Stored data:
____

/-- A descriptor that has finished waits in state DONE (R123); its tasks, bank samples and stage are gone.  One whose outcome
arose during execution has RUN_US and RESULT_LEN whatever its status (R121, R327). -/
def Block.finishEntry (s : Block) (e : LogEntry) (f : Finish) : Block :=
  let ran := f.ran || decide (f.status ∉ [stNotExecuted, stBadOpcode, stBadField, stCheckFailed, stNotPermitted])
  let run := match e.startedAt with
    | some t => if ran then min (s.now - t) (2 ^ 32 - 1) else 0
    | none => 0
  let s1 := s.mapEntry e.ring e.seq fun x => { x with
    state := .done
    cplStatus := x.finalStatus f.status
    cplDetail := f.detail
    resultLen := if ran then f.len else 0
    runUs := run
    stage := []
    stageObj := none
    src := [] }
  (({ s1 with
    host := { s1.host with
      samples := s1.host.samples.filter fun x => !(decide (x.ring = e.ring) && decide (x.seq = e.seq)) } } :
    Block).dropTasks e.ring e.seq).endReplay e.ring

/-- A descriptor finishes and its entry waits in state DONE (R123). -/
def execDescriptorDone (ring : Fin 4096) (seq : BitVec 64) (s : State) : Out :=
  s.act fun s => (
    match s.entry ring.val seq.toNat with
    | some e =>
      match e.fin with
      | some f => if e.settled || e.held then s else s.finishEntry e f
      | none => s
    | none => s)

/-- The completion record of an entry (Table 4-7). -/
def Block.completionRecord (s : Block) (e : LogEntry) (c : Nat) : List Byte :=
  let phase := 1 - c / s.ringSlots e.ring % 2
  leBytes 8 e.seq ++ leBytes 8 (Desc.userTag e.bytes)
    ++ leBytes 8 (e.cplStatus * 2 ^ 56 + e.cplDetail * 2 ^ 48 + Desc.operatorId e.bytes * 2 ^ 32 + e.resultLen)
    ++ leBytes 8 (phase * 2 ^ 63 + e.ring * 2 ^ 48 + Desc.layer e.bytes * 2 ^ 32 + e.runUs)

/-- 32 bytes written into their completion slot, in one write (R121). -/
def Block.putRecord (s : Block) (r c : Nat) (bytes : List Byte) : Block :=
  let dpa := s.cplBase r + 128 + 32 * (c % s.ringSlots r)
  s.writeModule { q := .engine (s.ringPtn r), ring := some r, at_ := .line (lineOf dpa)
                  mask := (List.range 64).map fun j => decide (dpa % 64 ≤ j ∧ j < dpa % 64 + 32)
                  bytes := List.replicate (dpa % 64) 0 ++ bytes ++ List.replicate (32 - dpa % 64) 0 }

/-- Whether a completed entry's signal is applied to an object (R123). -/
def Block.signals (s : Block) (e : LogEntry) : Bool :=
  Desc.signalEn e.bytes && decide (e.cplStatus ≠ stNotExecuted)
    && decide (s.objOwner (Desc.signalObj e.bytes) = some (s.ringPtn e.ring))

/-- The notification of NOTIFY (R123). -/
def Block.notifyRing (s : Block) (e : LogEntry) : Block :=
  let r := e.ring
  if Desc.notifyEn e.bytes && s.isSet (F.RNG_NOTIFY_EN r) then
    s.notify (s.fld (F.RNG_NOTIFY_KIND r)) (s.fld (F.RNG_NOTIFY_TARGET r)) (s.fld (F.RNG_CFG_FUNCTION r))
      (.ring r (s.ring r).completed) (some (Desc.stream e.bytes))
  else s

/-- Steps 3 and 4 of R123 for a completed entry; its signal waits while another entry reserves the object
(R350). -/
def Block.signalEntry (s : Block) (e : LogEntry) : Block :=
  let o := Desc.signalObj e.bytes
  let mark (t : Block) : Block :=
    let u := t.mapEntry e.ring e.seq fun x => { x with signalled := true }
    { u with ctl := { u.ctl with owed := u.ctl.owed.filter fun x => !(decide (x.ring = e.ring) && decide (x.seq = e.seq)) } }
  if !s.signals e then (mark s).notifyRing e
  else if (s.obj o).reserved.isSome then s
  else ((mark (s.forWork e.ring e.seq fun t => t.signalObj o)).evalWaits).notifyRing e

/-- Steps 1 and 2 of R123: the record written, COMPLETED advanced. -/
def Block.complete (s : Block) (e : LogEntry) : Block :=
  let r := e.ring
  let g := s.ring r
  let s1 := (s.putRecord r g.completed (s.completionRecord e g.completed)).mapEntry r e.seq
    fun x => { x with state := .completed }
  let a := e.attr (s.ringPtn r)
  ((((s1.setRing r { g with completed := g.completed + 1 }).putStatus r).event 1 1 a).trace ttComplete a e.seq
    (e.cplStatus * 2 ^ 56 + e.cplDetail * 2 ^ 48 + r * 2 ^ 36 + e.runUs)).evalWaits

/-- The lines of a ring's next completion: its record's and the status line. -/
def Block.recordLines (s : Block) (r : Nat) : List Nat :=
  [lineOf (s.cplBase r + 128 + 32 * ((s.ring r).completed % s.ringSlots r)), s.cplBase r + 64]

/-- The next completion of a ring, in SEQ order (R123), once hosts hold no copy of the lines it writes (R277) and no earlier write
for the ring waits; a signal that an earlier one still owes goes first. -/
def Block.completeNext (s0 : Block) (r : Nat) : Block :=
  let s := s0.settleLate
  match (s.ctl.owed.filter (fun e => decide (e.ring = r)) ++ s.entriesOf r).find? LogEntry.owesSignal with
  | some e => s.signalEntry e
  | none =>
    match s.entry r (s.ring r).completed with
    | some e =>
      if e.state ≠ .done ∨ s.host.late.any (fun w => decide (w.ring = some r)) then s
      else s.afterRecall (.engine (s.ringPtn r)) true (s.recordLines r) fun t => (t.complete e).signalEntry e
    | none => s

/-- The completion record of a ring's next descriptor is written (R123). -/
def execCompletionWrite (ring : Fin 4096) (s : State) : Out := s.act fun s => (s.completeNext ring.val)

/-! ## RNG_CMD (R144) -/

/-- A command refused: RNG_CMD_STATUS.ERR. -/
def Block.rngRefused (s : Block) : Block := s.setFld F.RNG_CMD_STATUS_ERR 1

____

Your answer should consist only of the lines above between the line holding "def execDescriptorDone (ring" and the line holding "mask := (List.range", inclusive, each transcribed exactly.

◆ ANSWER TO THE EXERCISE
def execDescriptorDone (ring : Fin 4096) (seq : BitVec 64) (s : State) : Out :=
  s.act fun s => (
    match s.entry ring.val seq.toNat with
    | some e =>
      match e.fin with
      | some f => if e.settled || e.held then s else s.finishEntry e f
      | none => s
    | none => s)

/-- The completion record of an entry (Table 4-7). -/
def Block.completionRecord (s : Block) (e : LogEntry) (c : Nat) : List Byte :=
  let phase := 1 - c / s.ringSlots e.ring % 2
  leBytes 8 e.seq ++ leBytes 8 (Desc.userTag e.bytes)
    ++ leBytes 8 (e.cplStatus * 2 ^ 56 + e.cplDetail * 2 ^ 48 + Desc.operatorId e.bytes * 2 ^ 32 + e.resultLen)
    ++ leBytes 8 (phase * 2 ^ 63 + e.ring * 2 ^ 48 + Desc.layer e.bytes * 2 ^ 32 + e.runUs)

/-- 32 bytes written into their completion slot, in one write (R121). -/
def Block.putRecord (s : Block) (r c : Nat) (bytes : List Byte) : Block :=
  let dpa := s.cplBase r + 128 + 32 * (c % s.ringSlots r)
  s.writeModule { q := .engine (s.ringPtn r), ring := some r, at_ := .line (lineOf dpa)
                  mask := (List.range 64).map fun j => decide (dpa % 64 ≤ j ∧ j < dpa % 64 + 32)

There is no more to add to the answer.